EXERCISE REQUIREMENTS | Working from the records below, repeat exactly the lines starting at the line that contains "p.off < 2 ^" and ending at the line that contains "leBytes 1 (p.cls", inclusive.
-------
-- ==== Sys2Proof/Machine/Fabsend.lean ====
section
/-! DEFINITION. Sending a packet: the request's checks, its route and its place in a port's queue (R81, R108, R315,
R316, R318 to R320). -/

namespace Sys2Proof.Machine

/-! ### The flits of a packet (R320) -/

/-- Flits of a packet: the header and its data flits. -/
def packetFlits (p : Packet) : Nat := 1 + (p.data.length + 63) / 64

/-- A packet whose fields lie in the header's widths, with whole data flits, at most 4 (R320; log 95). -/
def packetFits (p : Packet) : Bool :=
  p.dst < 2 ^ 10 && p.src < 2 ^ 10 && p.kind < 2 ^ 8 && p.cls < 4 && p.inter < 2 ^ 10 && p.tag < 2 ^ 16 &&
  p.off < 2 ^ 42 && p.tree < 2 ^ 8 && p.status < 2 ^ 8 && p.dlOrig < 2 ^ 16 && p.dlLeft < 2 ^ 16 && p.op < 2 ^ 8 &&
  p.w < 16 && p.scope < 4 && p.barOff < 2 ^ 20 && p.verdict < 2 ^ 6 && p.data.length % 64 == 0 && p.data.length ≤ 256

/-- The header flit: each field of R320's table at its bytes, the bytes it does not list zero. -/
def packetHeader (p : Packet) : List Byte :=
  leBytes 2 p.dst ++ leBytes 2 p.src ++ leBytes 2 p.inc.toNat ++ leBytes 1 p.kind ++
  leBytes 1 (p.cls * 2 ^ 6 + p.data.length / 64 * 2 ^ 3) ++ leBytes 2 p.inter ++ leBytes 2 p.tag ++ leBytes 6 p.off ++
  leBytes 1 p.tree ++ leBytes 1 p.status ++ leBytes 8 p.be.toNat ++ leBytes 2 p.dlOrig ++ leBytes 2 p.dlLeft ++
  leBytes 4 (p.op + p.w * 2 ^ 8 + p.scope * 2 ^ 12) ++
  leBytes 12 (p.barAsid.toNat + p.barOff * 2 ^ 32 + p.pcount.toNat * 2 ^ 64) ++ leBytes 1 p.verdict ++ leBytes 7 0 ++
  leBytes 8 p.bel.toNat

/-- The packet of a header flit and the data flits after it. -/
def packetOf (h : List Byte) (data : List Byte) : Packet :=
  let f (o n : Nat) : Nat := leNat ((h.drop o).take n)
  { dst := f 0 2 % 2 ^ 10, src := f 2 2 % 2 ^ 10, inc := BitVec.ofNat 16 (f 4 2), kind := f 6 1, cls := f 7 1 / 2 ^ 6
    inter := f 8 2 % 2 ^ 10, tag := f 10 2, off := f 12 6 % 2 ^ 42, tree := f 18 1, status := f 19 1
    be := BitVec.ofNat 64 (f 20 8), dlOrig := f 28 2, dlLeft := f 30 2, op := f 32 4 % 2 ^ 8, w := f 32 4 / 2 ^ 8 % 16
    scope := f 32 4 / 2 ^ 12 % 4, barAsid := BitVec.ofNat 12 (f 36 12), barOff := f 36 12 / 2 ^ 32 % 2 ^ 20
    pcount := BitVec.ofNat 32 (f 36 12 / 2 ^ 64), verdict := f 48 1 % 2 ^ 6, bel := BitVec.ofNat 64 (f 56 8)
    data := data }

/-! ### Ports and routes -/

/-- A Floe port by number. -/
def Fabric.port (f : Fabric) (i : Nat) : Port := amGet Port.reset f.ports i

/-- Change a Floe port. -/
def State.modPort (s : State) (i : Nat) (g : Port → Port) : State :=
  { s with fab := { s.fab with ports := amPut s.fab.ports i (g (s.fab.port i)) } }

/-- A peer's incarnation entry (R110). -/
def Fabric.peer (f : Fabric) (i : Nat) : PeerEntry := amGet PeerEntry.reset f.peers i

/-- The routing entry for a destination (R108). -/
def Fabric.route (f : Fabric) (d : Nat) : Nat := (amGet (BitVec.ofNat 64 (2 ^ 40 - 1)) f.routes d).toNat

/-- Flits of a class queued at a port. -/
def Port.load (q : Port) (cls : Nat) : Nat :=
  ((q.queues.filter fun e => e.1 == cls).map fun e => packetFlits e.2.2).sum

/-- All flits queued at a port. -/
def Port.total (q : Port) : Nat := (q.queues.map fun e => packetFlits e.2.2).sum

/-- The port a packet for a port leaves on: the spare that doubles it where the line's offset bit 6 is set (R315, R346). -/
def State.doubled (s : State) (port off : Nat) : Nat :=
  match (List.range 4).find? fun i => s.hasFeature 18 && bitAt off 6 && (s.hub.regs.dbl.getD i 0x3F).toNat == port with
  | some i => 32 + i
  | none => port

/-- The port toward a device: PORT of its entry, or the spare that doubles it (R315). -/
def State.portTo (s : State) (d off : Nat) : Option Nat :=
  let e := s.fab.route d
  if bitAt e 63 then some (s.doubled (e / 2 ^ 55 % 64) off) else none

/-- Put a packet into the queue of its class at a port, with the time it came (R322). -/
def State.enqueue (s : State) (port : Nat) (p : Packet) : State :=
  s.modPort port fun q => { q with queues := q.queues ++ [(p.cls, s.clock.toNat, p)] }

/-- The intermediates ALT0 to ALT3 of a routing entry (R108). -/
def routeAlts (e : Nat) : List Nat := ((List.range 4).map fun k => e / 2 ^ (30 - 10 * k) % 1024).filter (· != 0x3FF)

/-- The intermediate whose first port holds the fewest queued flits, ties to the lowest index (R316). -/
def State.bestAlt (s : State) (off : Nat) : List Nat → Option (Nat × Nat)
  | [] => none
  | a :: as =>
    match s.portTo a off, s.bestAlt off as with
    | none, r => r
    | some p, none => some (a, (s.fab.port p).total)
    | some p, some (b, n) => if n < (s.fab.port p).total then some (b, n) else some (a, (s.fab.port p).total)

/-- Send a packet toward its destination, or hand it to the device itself (R316), by the port that a line offset chooses. -/
def State.sendBy (s : State) (p : Packet) (hop : Nat) : State :=
  if p.dst = s.fab.device then { s with fab := { s.fab with sent := s.fab.sent ++ [p] } }
  else
    let target := if p.inter = 0x3FF then p.dst else p.inter
    match s.portTo target hop with
    | none => s
    | some port => s.enqueue port p

/-- Send a packet by the port of its own line (R315, R316). -/
def State.sendPacket (s : State) (p : Packet) : State := s.sendBy p p.off

/-- The line of a peer a request addresses (R316, R319). -/
def peerLine (peer off : Nat) : Nat := (peer * 2 ^ 42 + off) / 64

/-- The lines a request addresses: a write's data flits, else one (R319, R321). -/
def packetLinesOf (p : Packet) : Nat := if p.kind = 2 || p.kind = 5 then max 1 (p.data.length / 64) else 1

/-- The route a new request takes (R316), as its intermediate and the offset that chooses its port: that of an unacknowledged packet
to a line it addresses (log 80), else no intermediate, or an alternate where the minimal port's queue is long and the device takes it. -/
def State.chooseRoute (s : State) (p : Packet) (line : Nat) : (Nat × Nat) × State :=
  match s.fab.outstanding.find? fun o => o.line < line + packetLinesOf p && line < o.line + packetLinesOf o.packet with
  | some o => ((o.packet.inter, o.hop), s)
  | none =>
    match s.portTo p.dst p.off with
    | none => ((0x3FF, p.off), s)
    | some port =>
      if (s.fab.port port).load p.cls ≤ s.hub.regs.fabAdapt.toNat then ((0x3FF, p.off), s)
      else
        let take := Config.adaptRoute s.nfree
        let s := { s with nfree := s.nfree + 1 }
        match take, s.bestAlt p.off (routeAlts (s.fab.route p.dst)) with
        | true, some (a, _) => ((a, p.off), s)
        | _, _ => ((0x3FF, p.off), s)

/-- Whether a request to a peer can be sent: its number exists, its routing entry is valid, and its incarnation entry
shows it up (R81, R108, R110, R327). -/
def State.peerError (s : State) (peer : Nat) : Option Cause :=
  if 992 < peer then some .outOfRange
  else if peer = s.fab.device then none
  else if !s.hasFeature 16 || !bitAt (s.fab.route peer) 63 then some .peerUnreachable
  else if (s.fab.peer peer).state != 1 then some .peerReset
  else none

/-- A tag no outstanding request holds (R320: 16 bits). -/
def Fabric.freeTag (f : Fabric) : Nat :=
  match (List.range 65536).find? fun k => !(f.outstanding.any fun o => o.tag == (f.nextTag + k) % 65536) with
  | some k => (f.nextTag + k) % 65536
  | none => f.nextTag % 65536

/-- A write to window 1,022 is a multicast write: it has class C1 and is no offload packet (R319, R322, R323). -/
def castClass (p : Packet) : Packet :=
  if p.kind = 2 ∧ p.off / 2 ^ 32 = 1022 then { p with cls := 1, dlOrig := 0, dlLeft := 0 } else p

/-- Send a request of this device (R316, R318): it is outstanding until its reply. -/
def State.request (s : State) (p : Packet) (who : Requester) (core : Nat) : State × Except Cause Nat :=
  match s.peerError p.dst with
  | some c => (s, .error c)
  | none =>
    let tag := s.fab.freeTag
    let line := peerLine p.dst p.off
    let p := castClass p
    let (r, s) := if p.dst = s.fab.device then ((0x3FF, p.off), s) else s.chooseRoute p line
    let p := { p with src := s.fab.device, inc := s.fab.inc, tag := tag, inter := r.1 }
    let o : Outstanding :=
      { tag := tag, peer := p.dst, who := who, sentAt := s.clock.toNat, line := line, core := core,
        retryAt := none, packet := p, hop := r.2 }
    let s := { s with fab := { s.fab with outstanding := s.fab.outstanding ++ [o], nextTag := (tag + 1) % 65536 } }
    (s.sendBy p r.2, .ok tag)

/-- A packet with every field zero but those that address it. -/
def blankPacket (kind cls peer off : Nat) : Packet :=
  { kind := kind, cls := cls, src := 0, inc := 0, dst := peer, inter := 0x3FF, tag := 0, off := off, tree := 0,
    status := 0, be := 0, bel := 0, dlOrig := 0, dlLeft := 0, op := 0, w := 0, scope := 0, barAsid := 0, barOff := 0,
    pcount := 0, verdict := 0, data := [] }

/-- Answer a request of a peer, or of the device itself (R318, R320): a write acknowledgement for writes, else a reply. -/
def State.answer (s : State) (p : Packet) (status : Nat) (data : List Byte) : State :=
  let kind := if p.kind = 2 || p.kind = 5 then 7 else 6
  { s with fab := { s.fab with grants := s.fab.grants.filter fun g => g.1 != p } }.sendPacket { blankPacket kind 0 p.src p.off with
    src := s.fab.device, inc := s.fab.inc, tag := p.tag, status := status, be := p.be, data := data }

/-- W code of an access type (R161, R210). -/
def accCode : AccType → Nat
  | .b8 => 0x0
  | .b16 => 0x1
  | .b32 => 0x2
  | .b64 => 0x3
  | .b128 => 0x4
  | .s8 => 0x5
  | .s16 => 0x6
  | .f32 => 0x7
  | .f16 => 0x8
  | .bf16 => 0x9
  | .fx64 => 0xA
  | .s32 => 0xB
  | .n32 => 0xC
  | .s64 => 0xD
  | .n64 => 0xE

/-- The byte of a line at offset k that lanes with n-byte data at their addresses give, highest lane last. -/
def lineByte (n : Nat) (field : Acc → Nat) (accs : List Acc) (k : Nat) : Byte :=
  accs.foldl (fun b a =>
    let o := a.va % 64
    if o ≤ k && k < o + n then BitVec.ofNat 8 (field a / 256 ^ (k - o)) else b) 0

/-- The data flits of lanes: one, or two where a lane's bytes pass the end of the line (log 28). -/
def lineBytes (n : Nat) (field : Acc → Nat) (accs : List Acc) : List Byte :=
  (List.range (if accs.any fun a => 64 < a.va % 64 + n then 128 else 64)).map (lineByte n field accs)

/-- The byte enables of lanes within their line. -/
def lineEnables (n : Nat) (en : Acc → Nat) (accs : List Acc) : BitVec 64 :=
  accs.foldl (fun m a => m ||| BitVec.ofNat 64 (en a % 2 ^ n * 2 ^ (a.va % 64))) 0

/-- One packet for lanes of one line (R319, R320): data in flit 0, the second operand of a .cas in flit 1. -/
def lanePacket (kind op n w scope : Nat) (hasData hasCmp : Bool) (accs : List Acc) : Packet :=
  match accs with
  | [] => blankPacket kind 2 0 0
  | a :: _ =>
    { blankPacket kind 2 (aperturePeer a.va) (apertureOff a.va / 64 * 64) with
      op := op, w := w, scope := scope
      be := lineEnables n (if kind = 2 then (·.en) else fun _ => 2 ^ n - 1) accs
      data := (if hasData then lineBytes n (·.data) accs else []) ++ (if hasCmp then lineBytes n (·.cmp) accs else []) }

/-- Put a lane with n bytes into the packets formed so far (R319): the last one to its line, unless that one already
addresses its location. -/
def addToPackets (n : Nat) (a : Acc) : List (List Acc) → List (List Acc)
  | [] => [[a]]
  | g :: gs =>
    let here := g.any fun b => b.va / 64 == a.va / 64
    let later := gs.any fun h => h.any fun b => b.va / 64 == a.va / 64
    if here && !later then
      if g.any fun b => overlaps b.va n a.va n then g :: gs ++ [[a]] else (g ++ [a]) :: gs
    else g :: addToPackets n a gs

/-- The packets of aperture lanes, in ascending lane order (R319). -/
def packLanes (n : Nat) (accs : List Acc) : List (List Acc) := accs.foldl (fun gs a => addToPackets n a gs) []

end Sys2Proof.Machine
end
-------
PROBLEM SOLUTION |
  p.off < 2 ^ 42 && p.tree < 2 ^ 8 && p.status < 2 ^ 8 && p.dlOrig < 2 ^ 16 && p.dlLeft < 2 ^ 16 && p.op < 2 ^ 8 &&
  p.w < 16 && p.scope < 4 && p.barOff < 2 ^ 20 && p.verdict < 2 ^ 6 && p.data.length % 64 == 0 && p.data.length ≤ 256

/-- The header flit: each field of R320's table at its bytes, the bytes it does not list zero. -/
def packetHeader (p : Packet) : List Byte :=
  leBytes 2 p.dst ++ leBytes 2 p.src ++ leBytes 2 p.inc.toNat ++ leBytes 1 p.kind ++
  leBytes 1 (p.cls * 2 ^ 6 + p.data.length / 64 * 2 ^ 3) ++ leBytes 2 p.inter ++ leBytes 2 p.tag ++ leBytes 6 p.off ++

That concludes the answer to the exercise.